| Your goal |
Look below and pull out each line with the word "polder".

(Stored data)
· · · · ·

-- ==== Sys2Proof/Laws/Shapes.lean ====
section
/-! SUPPORT. What the shared operations change, each said once: tables, rings, weirs, images, contexts. -/

namespace Sys2Proof.Machine

open Sys2Proof.Safety

theorem queryRecord_advance (s : State) (r : Nat) : queryRecord (advance s r) = queryRecord s := by
  obtain ⟨g, x, y, e⟩ := advance_shape s r
  rw [e]; rfl

theorem windowImage_advance (s : State) (r p : Nat) : windowImage (advance s r) p = windowImage s p := by
  obtain ⟨g, x, y, e⟩ := advance_shape s r
  rw [e]; rfl

theorem healthImage_advance (s : State) (r : Nat) : healthImage (advance s r) = healthImage s := by
  obtain ⟨g, x, y, e⟩ := advance_shape s r
  rw [e]; rfl

theorem dies_advance (s : State) (r : Nat) : (advance s r).dies = s.dies := by
  obtain ⟨g, x, y, e⟩ := advance_shape s r
  rw [e]; rfl

theorem queryRecord_length (s : State) : (queryRecord s).length = 256 := by simp [queryRecord, padTo]; omega

theorem insNat_length (l : List Nat) (x : Nat) (h : x ∉ l) : (insNat l x).length = l.length + 1 := by
  induction l with
  | nil => rfl
  | cons y t ih =>
    simp only [insNat]
    simp at h
    split
    · simp
    · split
      · omega
      · simp [ih h.2]

theorem foldl_insNat_mem (l a : List Nat) (x : Nat) : x ∈ l.foldl insNat a ↔ x ∈ a ∨ x ∈ l := by
  induction l generalizing a with
  | nil => simp
  | cons y t ih => simp [ih, insNat_mem]; grind

theorem foldl_insNat_length (l a : List Nat) (h : l.Nodup) (h2 : ∀ x ∈ l, x ∉ a) : (l.foldl insNat a).length = a.length + l.length := by
  induction l generalizing a with
  | nil => simp
  | cons y t ih =>
    simp at h
    rw [List.foldl_cons, ih _ h.2, insNat_length _ _ (h2 y (by simp))]
    · simp; omega
    · intro x hx; rw [insNat_mem]; rintro (rfl | h3)
      · exact h.1 hx
      · exact h2 x (by simp [hx]) h3

theorem weir_setWeir_self (s : State) (k w x) : (s.setWeir k w x).weir k w = x := by simp [State.weir, State.setWeir]

theorem weir_setWeir_other (s : State) (k w x j v) (h : 8 * j + v ≠ 8 * k + w) : (s.setWeir k w x).weir j v = s.weir j v := by
  simp [State.weir, State.setWeir, agetD_aput_other _ _ _ _ _ h]

theorem polder_advance (s : State) (r k) : (advance s r).polder? k = s.polder? k := by
  simp [State.polder?]

@[simp] theorem weir_advance (s : State) (r k w) : (advance s r).weir k w = s.weir k w := by
  simp [State.weir]

theorem weir_answer (s : State) (r p st a b c k w) : (answer s r p st a b c).weir k w = s.weir k w := by
  simp [State.weir]

theorem weir_done (s x : State) (k w) (h : s.stopped = false) : (done s x).weir k w = x.weir k w := by
  simp [State.weir, done_weirs _ _ h]

theorem polder_done (s x : State) (k) (h : s.stopped = false) : (done s x).polder? k = x.polder? k := by
  simp [State.polder?, done_polders _ _ h]

theorem setWeirs_shape (f : Nat → Weir) (l : List Nat) (k : Nat) (s : State) : ∃ W, l.foldl (fun y w => y.setWeir k w (f w)) s = { s with weirs := W } := by
  induction l generalizing s with
  | nil => exact ⟨s.weirs, rfl⟩
  | cons w t ih => obtain ⟨W, h⟩ := ih (s.setWeir k w (f w)); exact ⟨W, h⟩

theorem setWeirs_other (f : Nat → Weir) (l : List Nat) (k j v : Nat) (s : State) (hl : ∀ w ∈ l, 8 * j + v ≠ 8 * k + w) :
    (l.foldl (fun y w => y.setWeir k w (f w)) s).weir j v = s.weir j v := by
  induction l generalizing s with
  | nil => rfl
  | cons w t ih =>
    rw [List.foldl_cons, ih _ (fun w h => hl w (by simp [h])), weir_setWeir_other _ _ _ _ _ _ (hl w (by simp))]

theorem setWeirs_in (f : Nat → Weir) (l : List Nat) (k v : Nat) (s : State) (hv : v ∈ l) :
    (l.foldl (fun y w => y.setWeir k w (f w)) s).weir k v = f v := by
  induction l generalizing s with
  | nil => simp at hv
  | cons w t ih =>
    rw [List.foldl_cons]
    by_cases h : v ∈ t
    · exact ih _ h
    · rw [setWeirs_other]
      · have : v = w := by simpa [h] using hv
        subst this; exact weir_setWeir_self _ _ _ _
      · intro w' hw' e; have : v = w' := by omega
        subst this; exact h hw'

theorem aget?_adel_self {α : Type} (t : Assoc α) (i : Nat) (hs : asorted t = true) : aget? (adel t i) i = none := by
  induction t with
  | nil => rfl
  | cons e t ih =>
    obtain ⟨k, v⟩ := e
    have hs := (asorted_cons (k, v) t).mp hs
    simp only [adel]
    split
    · rename_i hk
      have hk : i = k := by simpa using hk
      subst hk
      exact aget?_keysAbove t i i hs.1 (by omega)
    · split
      · rename_i h1 h2
        have e1 : (i == k) = false := by simp; omega
        simp [aget?, e1, h2]
      · rename_i h1 h2; simp [aget?, h1, h2, ih hs.2]

theorem takes_ctx {s ring op fs p} (h : Takes s ring op fs p) {o m} (hm : (o, 1, m) ∈ fs) (h0 : m ≠ 0) : p.b o 1 ≤ m := by
  have := h.params
  simp only [fieldsOk, Bool.and_eq_true, List.all_eq_true] at this
  have := this.2 _ hm
  simp [h0] at this
  rw [← this]; exact Nat.and_le_right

· · · · ·

| Solution to this problem |
theorem polder_advance (s : State) (r k) : (advance s r).polder? k = s.polder? k := by
  simp [State.polder?]
theorem polder_done (s x : State) (k) (h : s.stopped = false) : (done s x).polder? k = x.polder? k := by
  simp [State.polder?, done_polders _ _ h]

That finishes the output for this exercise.